[Directions] Give back exactly the lines of the data below, starting with the line that has "c with dropped" and going on through the line that has "let w := d.run + 1".

(Stored data)
§ §

-- ==== Sys2Proof/Machine/TrigFam.lean ====
section
/-! DEFINITION. TRIGGER: source stages, the combination matrix, trigger events and their routes, TRIG_OUT, express units (07),
and its commands (19 R468 to R472). -/

namespace Sys2Proof.Machine

/-- Changes TRIGGER. -/
def onTrigger (f : Trigger → Trigger) (p : Piece) : Piece := { p with trigger := f p.trigger }

/-- Changes one cell. -/
def onCell (n : Nat) (f : Cell → Cell) (p : Piece) : Piece := onTrigger (fun t => { t with cells := upd t.cells n f }) p

/-- Changes one TRIG_OUT. -/
def onOut (k : Nat) (f : TrigOut → TrigOut) (p : Piece) : Piece := onTrigger (fun t => { t with outs := upd t.outs k f }) p

/-- A cell. -/
def Piece.cell (p : Piece) (n : Nat) : Cell := nth p.trigger.cells n

/-- A field of the parameter area of R468, at its offset in the body. -/
def CellSetting.par (s : CellSetting) (off len : Nat) : Nat := u s.params (off - 8) len

/-- The same for a signed field. -/
def CellSetting.level (s : CellSetting) (off : Nat) : Int := sgn s.params (off - 8) 2

/-- The source is an RF type (R167). -/
def CellSetting.rf (s : CellSetting) : Bool := decide (1 ≤ s.source) && decide (s.source ≤ 4)

/-- The tally-island cycle of a tick. -/
def tallyCycle (tick : Nat) : Nat := tick / 2

/-- A difference of times in 2⁻¹⁶ tick is no longer than a number of ps. -/
def withinPs (d : Int) (ps : Nat) : Bool := decide (d * 390625 ≤ (ps : Int) * 65536000)

/-- A difference of times is at least a number of ps. -/
def atLeastPs (d : Int) (ps : Nat) : Bool := decide ((ps : Int) * 65536000 ≤ d * 390625)

/-- The entry with the least time, the first of equals. -/
def earliest (time : α → T16) (l : List α) : Option α :=
  l.foldl (fun best a => match best with
    | some b => if time a < time b then some a else some b
    | none => some a) none

/-- Adds an entry to the four with the latest times of its key (R178, R184). -/
def keepFour [BEq α] (key : α → Nat) (time : α → T16) (a : α) (l : List α) : List α :=
  let same := l.filter fun b => key b == key a
  if same.length < 4 then l ++ [a]
  else
    match earliest time same with
    | some b => if time b < time a then l.erase b ++ [a] else l
    | none => l ++ [a]

/-! ### Source stages -/

/-- A source stage issues a condition event; of several in one tally-island cycle it issues the earliest and counts the rest
(R169). -/
def issueCond (e : CondEvent) (p : Piece) : Piece :=
  if p.trigger.matrix.any fun o => o.cell == e.cell && o.cycle == e.cycle then
    onCell e.cell (fun c => { c with dropped := sat32 c.dropped 1 })
      (onTrigger (fun t => { t with matrix := (t.matrix.map fun o =>
        if o.cell == e.cell && o.cycle == e.cycle && decide (e.time < o.time) then e else o) }) p)
  else
    onCell e.cell (fun c => { c with fired := wrap32 c.fired 1 })
      (onTrigger (fun t => { t with matrix := t.matrix ++ [e] }) p)

/-- The value stands in the state whose runs the cell counts (R171). -/
def CellSetting.holds (s : CellSetting) (y : Int) : Bool :=
  if s.par 11 1 == 1 then decide (y < s.level 14) else decide (s.level 14 < y)

/-- RF_LEVEL at one sample (R171). -/
def levelStep (s : CellSetting) (d : RfDetector) (y : Int) : RfDetector × Bool :=
  if s.holds y then ({ d with run := d.run + 1 }, d.run == 0) else ({ d with run := 0 }, false)

/-- RF_EDGE at one sample (R171). -/
def edgeStep (s : CellSetting) (d : RfDetector) (y : Int) : RfDetector × Bool :=
  let l := s.level 14
  let h : Int := s.par 18 2
  let slope := s.par 11 1
  let rise := d.riseArmed && (d.last.map fun x => decide (x ≤ l) && decide (l < y)).getD false
  let fall := d.fallArmed && (d.last.map fun x => decide (l ≤ x) && decide (y < l)).getD false
  ({ d with riseArmed := (d.riseArmed && !rise) || decide (y ≤ l - h)
            fallArmed := (d.fallArmed && !fall) || decide (l + h ≤ y) },
   (rise && slope != 1) || (fall && slope != 0))

/-- RF_WIDTH at one sample: whether the width of a run is decided there and fires (R171). -/
def widthStep (s : CellSetting) (d : RfDetector) (y : Int) (bad : Bool) : RfDetector × Bool :=
  let w1 := s.par 20 4
  let w2 := s.par 24 4
  let mode := s.par 12 1
  if s.holds y then
    let w := d.run + 1
    ({ d with run := w, runTainted := bad || (decide (0 < d.run) && d.runTainted) },
     (mode == 1 && w == w1 + 1) || (mode == 3 && w == w2 + 1))
  else
    ({ d with run := 0 }, decide (0 < d.run) &&
      ((mode == 0 && decide (d.run < w1)) || (mode == 2 && decide (w1 ≤ d.run) && decide (d.run ≤ w2)) ||
        (mode == 3 && decide (d.run < w1))))

/-- RF_WINDOW at one sample (R171). -/
def windowStep (s : CellSetting) (d : RfDetector) (y : Int) : Bool :=
  let inside (x : Int) : Bool := decide (s.level 14 ≤ x) && decide (x ≤ s.level 16)
  match d.last with
  | some x => if s.par 11 1 == 1 then inside x && !inside y else inside y && !inside x
  | none => false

§ §

[Output of the task]
    onCell e.cell (fun c => { c with dropped := sat32 c.dropped 1 })
      (onTrigger (fun t => { t with matrix := (t.matrix.map fun o =>
        if o.cell == e.cell && o.cycle == e.cycle && decide (e.time < o.time) then e else o) }) p)
  else
    onCell e.cell (fun c => { c with fired := wrap32 c.fired 1 })
      (onTrigger (fun t => { t with matrix := t.matrix ++ [e] }) p)

/-- The value stands in the state whose runs the cell counts (R171). -/
def CellSetting.holds (s : CellSetting) (y : Int) : Bool :=
  if s.par 11 1 == 1 then decide (y < s.level 14) else decide (s.level 14 < y)

/-- RF_LEVEL at one sample (R171). -/
def levelStep (s : CellSetting) (d : RfDetector) (y : Int) : RfDetector × Bool :=
  if s.holds y then ({ d with run := d.run + 1 }, d.run == 0) else ({ d with run := 0 }, false)

/-- RF_EDGE at one sample (R171). -/
def edgeStep (s : CellSetting) (d : RfDetector) (y : Int) : RfDetector × Bool :=
  let l := s.level 14
  let h : Int := s.par 18 2
  let slope := s.par 11 1
  let rise := d.riseArmed && (d.last.map fun x => decide (x ≤ l) && decide (l < y)).getD false
  let fall := d.fallArmed && (d.last.map fun x => decide (l ≤ x) && decide (y < l)).getD false
  ({ d with riseArmed := (d.riseArmed && !rise) || decide (y ≤ l - h)
            fallArmed := (d.fallArmed && !fall) || decide (l + h ≤ y) },
   (rise && slope != 1) || (fall && slope != 0))

/-- RF_WIDTH at one sample: whether the width of a run is decided there and fires (R171). -/
def widthStep (s : CellSetting) (d : RfDetector) (y : Int) (bad : Bool) : RfDetector × Bool :=
  let w1 := s.par 20 4
  let w2 := s.par 24 4
  let mode := s.par 12 1
  if s.holds y then
    let w := d.run + 1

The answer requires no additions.